-- ==== Sys2Proof/Machine/Jtag.lean ====
section
/-! DEFINITION. The JTAG port (chapters 00, 08, 21, 23, 24). -/

namespace Sys2Proof.Machine

/-- The IDCODE of stepping B0 (R4). -/
def jtagIdcode : Nat := 0x14D32C1B

namespace State

/-- An instruction is selected: the TAP leaves its reset state. -/
def selectInstr (s : State) (drives : Bool) : State := { s with host := { s.host with tapReset := false, boundaryScan := drives } }

/-- The BYPASS register: one bit, captured as 0. -/
def bypass (s : State) : State := (s.selectInstr false).emit (.jtag 0 1)

/-- Data and length of a register this manual does not lay out are free. -/
def jtagFree (s : State) (drives : Bool) : State :=
  ((s.selectInstr drives).emit (.jtag s.freeNat (Config.freeNat (s.freeCtr + 1)))).tickFree.tickFree

end State

/-- R4, R5, R359, R935, R938, R1012: a locked part runs an instruction Table 21-7 does not list as BYPASS; an unlocked one
opens what its scope bits say. -/
def execJtagBoundaryScan (i : JtagInstr) (s : State) : Host.Outcome State Fault Refusal :=
  .next (if !s.boot.pwrOk then s
    else match i with
      | .bypass => s.bypass
      | .idcode => (s.selectInstr false).emit (.jtag jtagIdcode 32)
      | .samplePreload => s.jtagFree false
      | .extest | .extestPulse | .extestTrain => s.jtagFree true
      | .clamp | .highz => (s.selectInstr true).emit (.jtag 0 1)
      | .other scope =>
        match s.sealed.unlocked with
        | some open_ => if decide (scope < 3) && bitOf open_ scope then s.jtagFree false else s.bypass
        | none => s.bypass)

/-- R935, R985, Tables 1-1 and 21-7. -/
def execBondExtest (s : State) : Host.Outcome State Fault Refusal :=
  .next (if !s.boot.pwrOk then s
    else if s.sealed.slots.cells.isEmpty && (List.range 48).all (fun p => !s.portUp p) then
      (s.jtagFree true).emit (.bondPattern 4568 19376)
    else s.bypass)

/-- R220-R223, R935, Table 5-10: TORN is bit 32 of what a high-half read captures. -/
def execJtagSbrAccess (offset : Nat) (s : State) : Host.Outcome State Fault Refusal :=
  let r := s.sbrRead s.ev.jtagSlot offset
  let torn := s.ev.jtagTorn || r.2.2
  let high := decide (offset = 0x0014)
  .next (if !s.boot.pwrOk || !s.boot.smbusUp || s.islandHalted islHost then s
    else
      let s := { s with ev := { s.ev with jtagSlot := r.2.1, jtagTorn := torn && !high } }
      (s.selectInstr false).emit (.jtag (r.1 + 2 ^ 32 * natOf (high && torn)) 33))

/-- R359, R935, Table 21-7: TEST_RUN on an OUT_OF_SERVICE unit, or TEST_RESULT where no test is given. -/
def execJtagTestrun (test : Option Nat) (u : Nat) (s : State) : Host.Outcome State Fault Refusal :=
  .next (if !s.boot.pwrOk then s
    else
      let say := fun (s : State) (st d : Nat) (r : Bytes) => (s.selectInstr false).emit (.testRun st d r)
      let bad := fun (off : Nat) => say s stBadField off []
      match test with
      | some t =>
        if !(unitValid u && ownStates (unitClass u)) then bad 16
        else if !testClass t (unitClass u) then bad 18
        else match s.testHeld t u with
          | some f => say s f.status f.detail []
          | none => say (s.startTest t u) stAccepted 0 []
      | none =>
        if !unitValid u then bad 16
        else if s.unitState u != .outOfService then say s stState (stateDetail 1 (unitCode (s.unitState u))) []
        else match s.svc.results.get? u with
          | some r => say s stOk 0 (toLE 1 r.verdict ++ toLE 1 r.test ++ toLE 2 0 ++ toLE 4 r.failCount
              ++ toLE 8 r.signature ++ toLE 8 r.expected ++ toLE 8 r.stamp)
          | none => say s stState (stateDetail 2 0) [])

/-- R1012: the TAP is in reset, and its next data register is IDCODE. -/
def execTrstNAssert (s : State) : Host.Outcome State Fault Refusal :=
  .next { s with host := { s.host with tapReset := true, boundaryScan := false } }

end Sys2Proof.Machine
end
──────
▶ **WHAT IS NEEDED**
Look through the material above and print exactly the lines from the one containing "else if s.sealed.slots.cells.isEmpty" to the one containing "read captures. -/", both included, and nothing more.

▶ **WRITTEN RESPONSE**
    else if s.sealed.slots.cells.isEmpty && (List.range 48).all (fun p => !s.portUp p) then
      (s.jtagFree true).emit (.bondPattern 4568 19376)
    else s.bypass)

/-- R220-R223, R935, Table 5-10: TORN is bit 32 of what a high-half read captures. -/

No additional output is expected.